▶ [What to do]
All lines in the data below carrying the string "boot" are to be located and copied.

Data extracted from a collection

══════════════════════════════

theorem StaysGone.trans (h : StaysGone vat b s t) (i : StaysGone vat b t u) : StaysGone vat b s u :=
  ⟨fun g => i.gone (h.gone g), i.mem.trans h.mem, i.saved.trans h.saved⟩

theorem StaysGone.foldl {α : Type} {f : State → α → State} (hf : ∀ s x, StaysGone vat b s (f s x)) (xs : List α) (s : State) :
    StaysGone vat b s (xs.foldl f s) :=
  List.foldlRecOn (motive := StaysGone vat b s) xs f (.refl vat b s) fun t ht x _ => ht.trans (hf t x)

theorem staysGone_of_vats (hv : t.vats = s.vats) (hm : t.mem = s.mem) (hs : t.sched.saved = s.sched.saved) : StaysGone vat b s t :=
  ⟨fun g => by rwa [State.vat_congr hv], hm, hs⟩

theorem staysGone_wr (f : Field) (v i j : Nat) : StaysGone vat b s (s.wr f v i j) := staysGone_of_vats rfl rfl rfl

/-- A vat whose blocks and quires are the same, or fewer. -/
theorem staysGone_setVat {m : Nat} {v : Vat} (h : Gone b (s.vat m) → Gone b v) : StaysGone vat b s (s.setVat m v) := by
  refine ⟨fun g => ?_, rfl, rfl⟩
  by_cases e : vat = m
  · subst e
    rw [State.vat_setVat_same]
    exact h g
  · rwa [State.vat_setVat_ne _ _ e]

theorem storeFind_map_val {α : Type} (c : Nat × α → Prop) [DecidablePred c] (f : Nat → α → α) (l : List (Nat × α)) (k : Nat) :
    storeFind (l.map (fun e => if c e then (e.1, f e.1 e.2) else e)) k =
      (storeFind l k).map (fun x => if c (k, x) then f k x else x) := by
  induction l with
  | nil => rfl
  | cons e l ih =>
    obtain ⟨k', v⟩ := e
    by_cases hk : k = k'
    · subst hk
      by_cases hc : c (k, v) <;> simp [storeFind, hc]
    · by_cases hc : c (k', v) <;> simp [storeFind, hc, hk, ih]

theorem gone_mapQuires {v : Vat} (g : Gone b v) (k : Nat) {f : Nat → Quire → Quire} (hf : ∀ n q, (f n q).block = q.block) :
    Gone b (v.mapQuires k f) := by
  refine ⟨g.1, fun slot q hq => ?_⟩
  unfold Vat.mapQuires at hq
  dsimp only at hq
  rw [storeFind_map_val] at hq
  obtain ⟨q', hq', rfl⟩ := Option.map_eq_some_iff.mp hq
  split_ifs
  · rw [hf]
    exact g.2 slot q' hq'
  · exact g.2 slot q' hq'

theorem staysGone_trySave (s : State) (m k : Nat) : StaysGone vat b s (s.trySave m k) := by
  obtain ⟨slot, hdef⟩ : ∃ f, @State.saveSlot = f := ⟨_, rfl⟩
  conv in State.trySave => delta State.trySave
  rw [hdef]
  extract_lets v v1
  split
  · exact .refl vat b s
  next blk hblk =>
    split
    · exact .refl vat b s
    · split_ifs
      · split
        · refine staysGone_setVat fun g => ⟨?_, g.2⟩
          have hne : b ≠ k := fun e => by
            rw [← e] at hblk
            exact absurd (hblk.symm.trans g.1) (by simp)
          exact (storeFind_put ..).trans ((if_neg hne).trans g.1)
        · refine (staysGone_setVat (v := v1) fun g => gone_mapQuires g k fun n q => ?_).trans (staysGone_of_vats rfl rfl rfl)
          split_ifs <;> rfl
      · exact .refl vat b s

theorem staysGone_preempt (s : State) (m p : Nat) : StaysGone vat b s (s.preempt m p) := by
  unfold State.preempt
  extract_lets v mine v1
  have hset : StaysGone vat b s (s.setVat m v1) := staysGone_setVat id
  exact hset.trans (.foldl (fun s k => staysGone_trySave s m k) _ _)

theorem staysGone_poolStep (s : State) : StaysGone vat b s s.poolStep := by
  have hwaiting : StaysGone vat b s s.updateWaiting := staysGone_of_vats rfl rfl rfl
  unfold State.poolStep
  dsimp only
  split_ifs
  · exact hwaiting
  · exact hwaiting
  · refine hwaiting.trans (.foldl (fun s n => ?_) _ _)
    split
    · split_ifs
      · exact staysGone_preempt ..
      · exact .refl ..
    · exact .refl ..

/-- A change of a vat's other parts. -/
theorem storeGet_map_val {l : List (Nat × Vat)} {f : Nat × Vat → Nat × Vat} (hkey : ∀ e, (f e).1 = e.1)
    (hkept : ∀ e, (f e).2.blocks = e.2.blocks ∧ (f e).2.quires = e.2.quires) (n : Nat) :
    (storeGet ({} : Vat) (l.map f) n).blocks = (storeGet ({} : Vat) l n).blocks ∧
      (storeGet ({} : Vat) (l.map f) n).quires = (storeGet ({} : Vat) l n).quires := by
  induction l with
  | nil => exact ⟨rfl, rfl⟩
  | cons e l ih =>
    obtain ⟨k', v⟩ := e
    have hk := hkey (k', v)
    have hv := hkept (k', v)
    rw [List.map_cons, show f (k', v) = ((f (k', v)).1, (f (k', v)).2) from rfl, storeGet, storeGet, hk]
    split_ifs
    · exact hv
    · exact ih

theorem staysGone_mapVats {f : Nat × Vat → Nat × Vat} (hv : t.vats = s.vats.map f) (hkey : ∀ e, (f e).1 = e.1)
    (hkept : ∀ e, (f e).2.blocks = e.2.blocks ∧ (f e).2.quires = e.2.quires) (hm : t.mem = s.mem)
    (hs : t.sched.saved = s.sched.saved) : StaysGone vat b s t := by
  refine ⟨fun g => ?_, hm, hs⟩
  obtain ⟨hblocks, hquires⟩ := storeGet_map_val (l := s.vats) hkey hkept vat
  unfold Gone State.vat at *
  rw [hv, hblocks, hquires]
  exact g

theorem staysGone_returnLent (s : State) : StaysGone vat b s s.returnLent := by
  unfold State.returnLent
  split_ifs
  · unfold State.lendChosen
    dsimp only
    refine List.foldlRecOn (motive := StaysGone vat b s) _ _ (staysGone_of_vats rfl rfl rfl) fun t ht n _ => ht.trans ?_
    exact staysGone_setVat id
  · refine staysGone_mapVats rfl (fun e => ?_) (fun e => ?_) rfl rfl <;> split_ifs
    · rfl
    · rfl
    · exact ⟨rfl, rfl⟩
    · exact ⟨rfl, rfl⟩

theorem staysGone_leave (s : State) (m launch : Nat) :
    StaysGone vat b s ((((s.detachTile m launch).settlePreempt m).freeVat m).poolStep) := by
  have hdetach : StaysGone vat b s (s.detachTile m launch) := by
    unfold State.detachTile
    split
    · split_ifs
      · exact staysGone_of_vats rfl rfl rfl
      · exact .refl ..
    · exact .refl ..
  have hsettle (s : State) : StaysGone vat b s (s.settlePreempt m) := by
    have hdrop : StaysGone vat b s (s.dropPreempt m) := staysGone_setVat id
    refine hdrop.trans (.foldl (fun s p => ?_) _ _)
    exact staysGone_of_vats rfl rfl rfl
  have hfree (s : State) : StaysGone vat b s (s.freeVat m) := by
    unfold State.freeVat
    split_ifs
    · have hset : StaysGone vat b s (s.setVat m { s.vat m with holder := none }) := staysGone_setVat id
      exact hset.trans (staysGone_returnLent _)
    · exact .refl ..
  exact ((hdetach.trans (hsettle _)).trans (hfree _)).trans (staysGone_poolStep _)

theorem gone_removeBlock (v : Vat) (b : Nat) : Gone b (v.removeBlock b) := by
  refine ⟨by simp [Vat.removeBlock, storeFind_erase], fun slot q hq => ?_⟩
  have := (List.mem_filter.mp (storeFind_mem hq)).2
  simpa using this
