-- ==== Sys2Proof/Proofs/Starts.lean ====
section
/-!
PROOF. A start of the management controller (R474, R475): a statement that a state with a route register out of range refutes,
where the report of a worn peak falls on the boot status.
-/

namespace Sys2Proof.Machine

/-! ### An image that loads -/

/-- The modulus and the exponent of the forged key. -/
def forgedModulus : List Byte := List.replicate 512 0xFF
def forgedExponent : List Byte := [0, 0, 0, 1]

/-- A header for 2,232 bytes of image with the six components, one byte each. -/
def forgedHeader : List Byte :=
  toLe 4 0x494D5254 ++ [0, 1, 0, 0] ++ toLe 4 2232 ++ toLe 4 0 ++ toLe 8 0 ++ toLe 4 1 ++ toLe 4 0 ++ [6] ++ List.replicate 31 0 ++
    (List.range 6).flatMap (fun i => toLe 4 i ++ toLe 4 (16 * i) ++ toLe 4 1 ++ List.replicate 20 0) ++ List.replicate 320 0

/-- The header, a text of zeros and its tag under a product key of zeros. -/
def forgedBody : List Byte :=
  forgedHeader ++ (List.replicate 600 0 ++ gcmTag (List.replicate 32 0) (List.replicate 12 0) forgedHeader (List.replicate 600 0))

/-- The watermark before its signature. -/
def forgedMark : List Byte := toLe 2 0x7FFF ++ toLe 2 1040 ++ toLe 4 0 ++ forgedModulus ++ forgedExponent ++ List.replicate 4 0

/-- An image that every check accepts. -/
def forgedImage : List Byte := forgedBody ++ (forgedMark ++ pssEncode (sha512 (forgedBody ++ forgedMark)))

/-- The hash of the forged key. -/
def forgedKey : Nat := ofBe (sha512 (forgedModulus ++ forgedExponent))

/-- Fuses with the forged key in slot 0, and a worn peak. -/
def forgedFuses : Fuses := { imgKeys := [forgedKey, 0, 0, 0], peakWorn := true }

theorem length_forgedHeader : forgedHeader.length = 576 := by decide +kernel

theorem length_forgedTag :
    (gcmTag (List.replicate 32 0) (List.replicate 12 0) forgedHeader (List.replicate 600 0)).length = 16 :=
  length_gcmTag _ _ _ _ (by decide +kernel)

theorem length_forgedBody : forgedBody.length = 1192 := by
  unfold forgedBody
  rw [List.length_append, List.length_append, length_forgedTag, length_forgedHeader, List.length_replicate]

theorem length_forgedMark : forgedMark.length = 528 := by decide +kernel

theorem length_forgedImage : forgedImage.length = 2232 := by
  unfold forgedImage
  rw [List.length_append, List.length_append, length_forgedBody, length_forgedMark, length_pssEncode]

theorem imageHeaderCause_forged : imageHeaderCause 0 forgedImage 0x1800000 = cOk := by decide +kernel

theorem leAt_forgedImage_len : leAt forgedImage 8 4 = 2232 := by decide +kernel

/-- What follows the body in the image, from an offset in it. -/
theorem slice_forgedImage_mark (off n : Nat) : slice forgedImage (1192 + off) n =
    slice (forgedMark ++ pssEncode (sha512 (forgedBody ++ forgedMark))) off n := slice_append_right length_forgedBody off n

/-- Bytes whose number is 0 are all 0. -/
theorem eq_zero_of_ofLe {bs : List Byte} (h : ofLe bs = 0) : ∀ b ∈ bs, b = 0 := by
  induction bs with
  | nil => exact fun _ hb => absurd hb (by simp)
  | cons b bs ih =>
    have hsum : b.toNat + 256 * ofLe bs = 0 := h
    intro x hx
    obtain rfl | hx := List.mem_cons.mp hx
    · exact BitVec.eq_of_toNat_eq (Nat.eq_zero_of_add_eq_zero_right hsum)
    · exact ih (by omega) x hx

/-- The fuse of the forged key is burnt: the key's hash is not 0, as its first byte is not. -/
theorem forgedKey_ne_zero : forgedKey ≠ 0 := by
  unfold forgedKey
  intro h
  have hlen : 0 < (sha512 (forgedModulus ++ forgedExponent)).length := by rw [length_sha512]; omega
  have hfirst : (sha512 (forgedModulus ++ forgedExponent)).getD 0 0 ≠ 0 := by decide +kernel
  rw [List.getD_eq_getElem _ _ hlen] at hfirst
  exact hfirst (eq_zero_of_ofLe h _ (List.mem_reverse.mpr (List.getElem_mem hlen)))

theorem imageMarkCause_forged : imageMarkCause forgedFuses forgedImage = cOk := by
  have htype : leAt forgedImage 1192 2 = 0x7FFF := (congrArg ofLe (slice_forgedImage_mark 0 2)).trans (by decide +kernel)
  have hsize : leAt forgedImage (1192 + 2) 2 = 1040 := (congrArg ofLe (slice_forgedImage_mark 2 2)).trans (by decide +kernel)
  have hkey : leAt forgedImage (1192 + 4) 4 = 0 := (congrArg ofLe (slice_forgedImage_mark 4 4)).trans (by decide +kernel)
  have hmodulus : slice forgedImage (1192 + 8) 512 = forgedModulus := (slice_forgedImage_mark 8 512).trans (by decide +kernel)
  have hexponent : slice forgedImage (1192 + 520) 4 = forgedExponent := (slice_forgedImage_mark 520 4).trans (by decide +kernel)
  have hsignature : slice forgedImage (1192 + 528) 512 = pssEncode (sha512 (forgedBody ++ forgedMark)) :=
    (slice_forgedImage_mark 528 512).trans
      ((slice_append_right length_forgedMark 0 512).trans (slice_self (length_pssEncode _)))
  have hsigned : forgedImage.take (1192 + 528) = forgedBody ++ forgedMark := by
    unfold forgedImage
    rw [← List.append_assoc]
    exact List.take_left' (by rw [List.length_append, length_forgedBody, length_forgedMark])
  have hfuse : forgedFuses.imgKeys.getD 0 0 = forgedKey := by
    unfold forgedFuses
    exact List.getD_cons_zero
  have hhash : ofBe (sha512 (forgedModulus ++ forgedExponent)) = forgedKey := forgedKey.eq_def.symm
  have hrevoked : bitAt forgedFuses.imgRevoke 0 = false := rfl
  have hverify : rsaVerify forgedModulus forgedExponent (pssEncode (sha512 (forgedBody ++ forgedMark)))
      (sha512 (forgedBody ++ forgedMark)) = true := rsaVerify_pssEncode _
  unfold imageMarkCause
  simp only [leAt_forgedImage_len, Nat.reduceSub, htype, hsize, hkey, hmodulus, hexponent, hsignature, hsigned, hfuse, hhash,
    hrevoked, hverify]
  simp [forgedKey_ne_zero]

theorem imageTagOk_forged : imageTagOk forgedFuses forgedImage = true := by
  have hheader : forgedImage.take 576 = forgedHeader := by
    unfold forgedImage forgedBody
    rw [List.append_assoc]
    exact List.take_left' length_forgedHeader
  have htext : slice forgedImage 576 600 = List.replicate 600 0 := by decide +kernel
  have htag : slice forgedImage (576 + 600) 16 =
      gcmTag (List.replicate 32 0) (List.replicate 12 0) forgedHeader (List.replicate 600 0) := by
    unfold forgedImage forgedBody
    rw [← List.append_assoc forgedHeader]
    have hfront : (forgedHeader ++ List.replicate 600 (0 : Byte)).length = 576 + 600 := by
      rw [List.length_append, length_forgedHeader, List.length_replicate]
    rw [List.append_assoc]
    exact (slice_append_right hfront 0 16).trans
      ((slice_append_left length_forgedTag.ge).trans (slice_self length_forgedTag))
  have hiv : slice forgedImage 40 12 = List.replicate 12 0 := by decide +kernel
  have hproduct : toBe 32 forgedFuses.productKey.toNat = List.replicate 32 0 := by decide +kernel
  unfold imageTagOk
  simp only [leAt_forgedImage_len, Nat.reduceSub, hheader, htext, htag, hiv, hproduct, decide_true]

theorem checkImage_forged : checkImage forgedFuses forgedImage 0x1800000 0 = .ok (imageOf forgedFuses forgedImage 0) := by
  have hheader : imageHeaderCause forgedFuses.svn forgedImage 0x1800000 = cOk := imageHeaderCause_forged
  unfold checkImage
  simp only [hheader, imageMarkCause_forged, imageTagOk_forged]
  simp

/-! ### A flash that holds it -/

/-- The boot flash with the forged image in slot A. -/
def forgedFlash : Mem := memWrite 0xFF [] 0 forgedImage

theorem length_memRead (d : Byte) (m : Mem) (a n : Nat) : (memRead d m a n).length = n := by
  unfold memRead storeGetMany
  rw [List.length_map, List.length_range]

/-- A run of bytes reads back as it was written. -/
theorem memRead_memWrite (d : Byte) (m : Mem) (a : Nat) (bs : List Byte) {n : Nat} (h : n ≤ bs.length) :
    memRead d (memWrite d m a bs) a n = bs.take n := by
  refine List.ext_getElem (by rw [length_memRead, List.length_take, Nat.min_eq_left h]) fun k hk _ => ?_
  rw [length_memRead] at hk
  have hread : (memRead d (memWrite d m a bs) a n)[k] = memByte d (memWrite d m a bs) (a + k) := by
    simp only [memRead, storeGetMany, List.getElem_map, List.getElem_range, memByte]
  rw [hread, memByte_write, if_pos ⟨by omega, by omega⟩, Nat.add_sub_cancel_left, List.getElem_take, List.getD_eq_getElem]

/-- Past what was written an empty memory reads its default. -/
theorem memRead_memWrite_past (d : Byte) (bs : List Byte) {a : Nat} (h : bs.length ≤ a) (n : Nat) :
    memRead d (memWrite d [] 0 bs) a n = List.replicate n d := by
  refine List.eq_replicate_iff.mpr ⟨length_memRead .., fun b hb => ?_⟩
  obtain ⟨k, -, hk⟩ := List.mem_map.mp hb
  have hbyte : memByte d (memWrite d [] 0 bs) (a + k) = d := by
    rw [memByte_write, if_neg (by omega)]
    rfl
  exact hk.symm.trans hbyte

variable {s : State}

theorem State.loadSlot_forged (hfuses : s.mgc.fuses = forgedFuses) (hflash : s.mgc.flash = forgedFlash) :
    s.loadSlot 0 = .ok (imageOf forgedFuses forgedImage 0) := by
  have hread (n : Nat) (hn : n ≤ 2232) : s.flashBytes (slotBase 0 + 0) n = forgedImage.take n := by
    unfold State.flashBytes
    rw [hflash, forgedFlash]
    exact memRead_memWrite _ _ _ _ (hn.trans length_forgedImage.ge)
  have hlen : leAt (forgedImage.take 576) 8 4 = 2232 := by decide +kernel
  have htake : forgedImage.take 2232 = forgedImage := List.take_of_length_le length_forgedImage.le
  have himage : imageRead (fun o n => s.flashBytes (slotBase 0 + o) n) = forgedImage := by
    unfold imageRead
    simp only [hread 576 (by omega), hlen, hread 2232 le_rfl, htake]
    rfl
  unfold State.loadSlot
  rw [himage, hfuses]
  exact checkImage_forged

══════════════════════════════

▶ [Response to this exercise]
where the report of a worn peak falls on the boot status.
/-- The boot flash with the forged image in slot A. -/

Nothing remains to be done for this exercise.